◆ Prompt:
Transcribe only the lines of the listing below from the one holding "(R83, R220). -/" through the one holding "none (R128). -/", inclusive, without any change.

◆ Listed entries:
----

-- ==== Sys2Proof/Machine/Flags.lean ====
section
/-! DEFINITION. The status-like bits of the block: the codes of the status port and of the actions (30_encoding.md R83,
R84), the BNR sign bit (42_value_encode.md R126), the two SSM tables, kept apart as R259 asks (R128, R146), and the SSM
priority (44_frame_builder_reader.md R164). -/

namespace Sys2Proof.Machine

/-- The code on the 3-bit status port (R83). -/
def statusCode : Status → BitVec 3
  | .ok => 0
  | .invalidFieldSpec => 1
  | .invalidLabelOrSdi => 2
  | .negativeNotAllowed => 3
  | .scheduleIndexConflict => 4
  | .warnUnreachableIndex => 5

/-- Codes 1 to 4 are errors (R83, R220). -/
def isError (s : Status) : Bool := 1 ≤ (statusCode s).toNat && (statusCode s).toNat ≤ 4

/-- The 2-bit tag of an action (R84). -/
def actionTag : Action → BitVec 2
  | .transmit _ => 0
  | .wait _ => 1
  | .notifyCycleComplete => 2
  | .halted => 3

/-- `SignWrite(f, neg)`: index 28 (R126). -/
def signWrite (f : Frame) (neg : Bool) : Frame := putField f 28 1 (if neg then 1 else 0)

/-- The raw SSM code the encoder writes, by format and intent; `none` where it writes none (R128). -/
def ssmRawOf (fmt : Format) (intent : SsmValue) (neg : Bool) : Option (BitVec 2) :=
  match intent, fmt with
  | .normalOperation, .bcd => some (if neg then 3 else 0)
  | .normalOperation, .bnr => some 3
  | .normalOperation, .discrete => some 0
  | .noComputedData, .bcd => some 1
  | .noComputedData, .bnr => some 1
  | .noComputedData, .discrete => some 1
  | .functionalTest, .bcd => some 2
  | .functionalTest, .bnr => some 2
  | .functionalTest, .discrete => some 2
  | .failureWarning, .bcd => none
  | .failureWarning, .bnr => some 0
  | .failureWarning, .discrete => some 3
  | .data, .bcd => none
  | .data, .bnr => none
  | .data, .discrete => none

/-- `SsmWrite(f)`: the last write of `ENC.*` (R129, R130). -/
def ssmWrite (fmt : Format) (intent : SsmValue) (neg : Bool) (lsbPos size : BitVec 8) (f : Frame) : Frame :=
  if ssmUsedForData lsbPos size then f
  else
    match ssmRawOf fmt intent neg with
    | some raw => putField f 29 2 (raw.zeroExtend 32)
    | none => f

/-- `frame[30:29]` (R142, R163). -/
def ssmRawBits (f : Frame) : BitVec 2 := f.extractLsb' 29 2

/-- The decoder's SSM table, `used` false (R146). -/
def ssmOfRaw (fmt : Format) (raw : BitVec 2) : SsmValue :=
  match fmt, raw.toNat with
  | .bcd, 0 => .normalOperation
  | .bcd, 1 => .noComputedData
  | .bcd, 2 => .functionalTest
  | .bcd, _ => .normalOperation
  | .bnr, 0 => .failureWarning
  | .bnr, 1 => .noComputedData
  | .bnr, 2 => .functionalTest
  | .bnr, _ => .normalOperation
  | .discrete, 0 => .normalOperation
  | .discrete, 1 => .noComputedData
  | .discrete, 2 => .functionalTest
  | .discrete, _ => .failureWarning

/-- `SsmOf(fmt, raw, used)` (R146, R147). -/
def ssmOf (fmt : Format) (raw : BitVec 2) (used : Bool) : SsmValue :=
  if used then .data else ssmOfRaw fmt raw

/-- `rank` (R164). -/
def ssmRank : SsmValue → Nat
  | .data => 0
  | .normalOperation => 1
  | .functionalTest => 2
  | .noComputedData => 3
  | .failureWarning => 4

end Sys2Proof.Machine
end

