-- ==== Sys2Proof/Machine/Jobs.lean ====
section
/-! DEFINITION. The ten job kinds (45_scheduler_jobs.md). Each rule is what the kind does inside a tick, once `HALTED`
and `CANCEL` are dealt with and the job is fetched, with `PC` still at the job (R170; log entry 7). -/

namespace Sys2Proof.Machine

/-- `SKIP` (R174): both operand fields ignored, no wait. -/
def skipRule (_frameRef : Index) (_dwellMs : BitVec 8) (s : State) : State := endTick .ok [] (advancePc s)

/-- `SKIP` (R174). -/
def execSkip (frameRef : Index) (dwellMs : BitVec 8) (s : State) : Host.Outcome State Fault Refusal :=
  .next (skipRule frameRef dwellMs s)

/-- `DWELL` (R175). -/
def dwellRule (_frameRef : Index) (dwellMs : BitVec 8) (s : State) : State :=
  endTick .ok (dwellStep dwellMs) (advancePc s)

/-- `DWELL` (R175). -/
def execDwell (frameRef : Index) (dwellMs : BitVec 8) (s : State) : Host.Outcome State Fault Refusal :=
  .next (dwellRule frameRef dwellMs s)

/-- `SINGLE` (R176): sends an armed, non-zero slot once; the consumed mark is `ARMED`, the slot's value stays (C4). -/
def singleRule (p : Params) (frameRef : Index) (dwellMs : BitVec 8) (s : State) : State :=
  if frameRef.toNat < p.frameSlots then
    let e := slotAt s frameRef
    if e.armed && e.raw != 0 then
      endTick .ok (.transmit e.raw :: dwellStep dwellMs)
        (advancePc (writeSlotEntry frameRef { e with armed := false } s))
    else endTick .ok (dwellStep dwellMs) (advancePc s)
  else warnSkip s

/-- `SINGLE` (R176). -/
def execSingle (frameRef : Index) (dwellMs : BitVec 8) (s : State) : Host.Outcome State Fault Refusal :=
  .next (singleRule Config.params frameRef dwellMs s)

/-- `CYCLIC` (R177). -/
def cyclicRule (p : Params) (frameRef : Index) (dwellMs : BitVec 8) (s : State) : State :=
  if frameRef.toNat < p.frameSlots then
    endTick .ok (.transmit (slotAt s frameRef).raw :: dwellStep dwellMs) (advancePc s)
  else warnSkip s

/-- `CYCLIC` (R177). -/
def execCyclic (frameRef : Index) (dwellMs : BitVec 8) (s : State) : Host.Outcome State Fault Refusal :=
  .next (cyclicRule Config.params frameRef dwellMs s)

/-- The rule the two retransmit kinds share, on the table of their channel (R178, R179). -/
def retransmitRule (c : RxChannel) (frameRef : Index) (dwellMs : BitVec 8) (s : State) : State :=
  if frameRef.toNat < rxEntries then
    let e := rxAt s c frameRef.toNat
    if e.seen && !e.timedOut then endTick .ok (.transmit e.raw :: dwellStep dwellMs) (advancePc s)
    else endTick .ok (dwellStep dwellMs) (advancePc s)
  else warnSkip s

/-- `RETX1` (R178). -/
def execRetx1 (frameRef : Index) (dwellMs : BitVec 8) (s : State) : Host.Outcome State Fault Refusal :=
  .next (retransmitRule .rx1 frameRef dwellMs s)

/-- `RETX2` (R179). -/
def execRetx2 (frameRef : Index) (dwellMs : BitVec 8) (s : State) : Host.Outcome State Fault Refusal :=
  .next (retransmitRule .rx2 frameRef dwellMs s)

/-- `JUMP` (R180): an unreachable target is a misuse (R181). -/
def jumpRule (p : Params) (frameRef : Index) (dwellMs : BitVec 8) (s : State) : State :=
  if reachable p s frameRef then
    endTick .ok (dwellStep dwellMs) (setPc frameRef (setRet (some (nextPc s)) s))
  else schedFail s

/-- `JUMP` (R180). -/
def execJump (frameRef : Index) (dwellMs : BitVec 8) (s : State) : Host.Outcome State Fault Refusal :=
  .next (jumpRule Config.params frameRef dwellMs s)

/-- `RETURN` (R182): the return point is used once; with none saved it is a misuse (R183). -/
def returnRule (_frameRef : Index) (dwellMs : BitVec 8) (s : State) : State :=
  match s.ret with
  | some i => endTick .ok (dwellStep dwellMs) (setPc i (setRet none s))
  | none => schedFail s

/-- `RETURN` (R182). -/
def execReturn (frameRef : Index) (dwellMs : BitVec 8) (s : State) : Host.Outcome State Fault Refusal :=
  .next (returnRule frameRef dwellMs s)

/-- `CALLBACK` (R184). -/
def callbackRule (_frameRef : Index) (dwellMs : BitVec 8) (s : State) : State :=
  endTick .ok (.notifyCycleComplete :: dwellStep dwellMs) (advancePc s)

/-- `CALLBACK` (R184). -/
def execCallback (frameRef : Index) (dwellMs : BitVec 8) (s : State) : Host.Outcome State Fault Refusal :=
  .next (callbackRule frameRef dwellMs s)

/-- `STOP` (R185): no error, no wait, `PC` and `RET` kept. -/
def stopRule (_frameRef : Index) (_dwellMs : BitVec 8) (s : State) : State :=
  endTick .ok [.halted] (setHalted true s)

/-- `STOP` (R185). -/
def execStop (frameRef : Index) (dwellMs : BitVec 8) (s : State) : Host.Outcome State Fault Refusal :=
  .next (stopRule frameRef dwellMs s)

/-- Execute the rule of the fetched job's kind (R200). -/
def jobRule (p : Params) (j : Job) (s : State) : State :=
  match j.kind with
  | .skip => skipRule j.frameRef j.dwellMs s
  | .dwell => dwellRule j.frameRef j.dwellMs s
  | .single => singleRule p j.frameRef j.dwellMs s
  | .cyclic => cyclicRule p j.frameRef j.dwellMs s
  | .retransmitRx1 => retransmitRule .rx1 j.frameRef j.dwellMs s
  | .retransmitRx2 => retransmitRule .rx2 j.frameRef j.dwellMs s
  | .jump => jumpRule p j.frameRef j.dwellMs s
  | .ret => returnRule j.frameRef j.dwellMs s
  | .callback => callbackRule j.frameRef j.dwellMs s
  | .stop => stopRule j.frameRef j.dwellMs s

end Sys2Proof.Machine
end

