-- ==== Sys2Proof/Machine/Load.lean ====
section
/-! DEFINITION. The pseudo-command LOAD_JOBS (46_scheduler_commands.md R204, 30_encoding.md R89) and the written syntax
of a job table (R88). LOAD_JOBS has no code: it is the list of requests the host presents, each one a step of its own. -/

namespace Sys2Proof.Machine

/-- The commands LOAD_JOBS stands for, in order (R204). -/
def loadJobsInstrs (p : Params) (l : List (Index × BitVec 32)) : List Instr :=
  .clearJobs 0 p.jobLast :: (l.map fun e => .writeJob e.1 e.2) ++ [.restart]

/-- The requests LOAD_JOBS stands for (R204). -/
def loadJobsRequests (p : Params) (l : List (Index × BitVec 32)) : List Request :=
  .command 2 { first := 0, last := p.jobLast }
    :: (l.map fun e => .command 1 { index := e.1, word := e.2 }) ++ [.command 5 {}]

/-- The writes of LOAD_JOBS, the status so far being `st`: that of the first write that failed (R204). -/
def loadJobsWrites (p : Params) : List (Index × BitVec 32) → Status → State → Status × State
  | [], st, s => (st, s)
  | (i, w) :: l, st, s =>
    let s' := writeJobRule p i w s
    loadJobsWrites p l (if st = .ok then s'.response.status else st) s'

/-- LOAD_JOBS with no other move inside it: the status of the whole and the state it leaves (R204, R257). -/
def loadJobs (p : Params) (l : List (Index × BitVec 32)) (s : State) : Status × State :=
  let r := loadJobsWrites p l .ok (clearJobsRule p 0 p.jobLast s)
  (r.1, restartRule r.2)

/-! ## Written syntax -/

/-- The operand of a written job: an index, or the name of a line (R88). -/
inductive JobOperand
  | at (i : Index)
  | label (name : String)
  deriving DecidableEq, Repr

/-- One line of a written table: a name that stands for the index of the next job, or a job; the operand and the dwell
may be left out and are then 0 (R88). -/
inductive JobLine
  | label (name : String)
  | job (kind : JobKind) (operand : JobOperand := .at 0) (dwell : BitVec 8 := 0)
  deriving DecidableEq, Repr

/-- The index a name stands for, the next job having index `i` (R88). DESIGN CHOICE (log entry 8), where the spec is
silent: a name on two lines stands for the index of the first of them, and a name with no job after it for the index a
next job would have. -/
def labelIndex (name : String) : List JobLine → Index → Option Index
  | [], _ => none
  | .label n :: l, i => if n = name then some i else labelIndex name l i
  | .job _ _ _ :: l, i => labelIndex name l (i + 1)

/-- The index and word of each job of a written table, its jobs taking consecutive indexes from `i` (R88). DESIGN CHOICE
(log entry 8), where the spec is silent: `none` where a name stands for nothing, and an index past 65535 wraps. -/
def assembleFrom (all : List JobLine) : List JobLine → Index → Option (List (Index × BitVec 32))
  | [], _ => some []
  | .label _ :: l, i => assembleFrom all l i
  | .job k o d :: l, i =>
    match (match o with
      | .at r => some r
      | .label n => labelIndex n all 0), assembleFrom all l (i + 1) with
    | some r, some rest => some ((i, encodeJob ⟨k, r, d⟩) :: rest)
    | _, _ => none

/-- The operand of LOAD_JOBS for a written table (R88, R89). -/
def assemble (l : List JobLine) : Option (List (Index × BitVec 32)) := assembleFrom l l 0

end Sys2Proof.Machine
end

----

◆ Solution:
/-- Codes 1 to 4 are errors (R83, R220). -/
def isError (s : Status) : Bool := 1 ≤ (statusCode s).toNat && (statusCode s).toNat ≤ 4

/-- The 2-bit tag of an action (R84). -/
def actionTag : Action → BitVec 2
  | .transmit _ => 0
  | .wait _ => 1
  | .notifyCycleComplete => 2
  | .halted => 3

/-- `SignWrite(f, neg)`: index 28 (R126). -/
def signWrite (f : Frame) (neg : Bool) : Frame := putField f 28 1 (if neg then 1 else 0)

/-- The raw SSM code the encoder writes, by format and intent; `none` where it writes none (R128). -/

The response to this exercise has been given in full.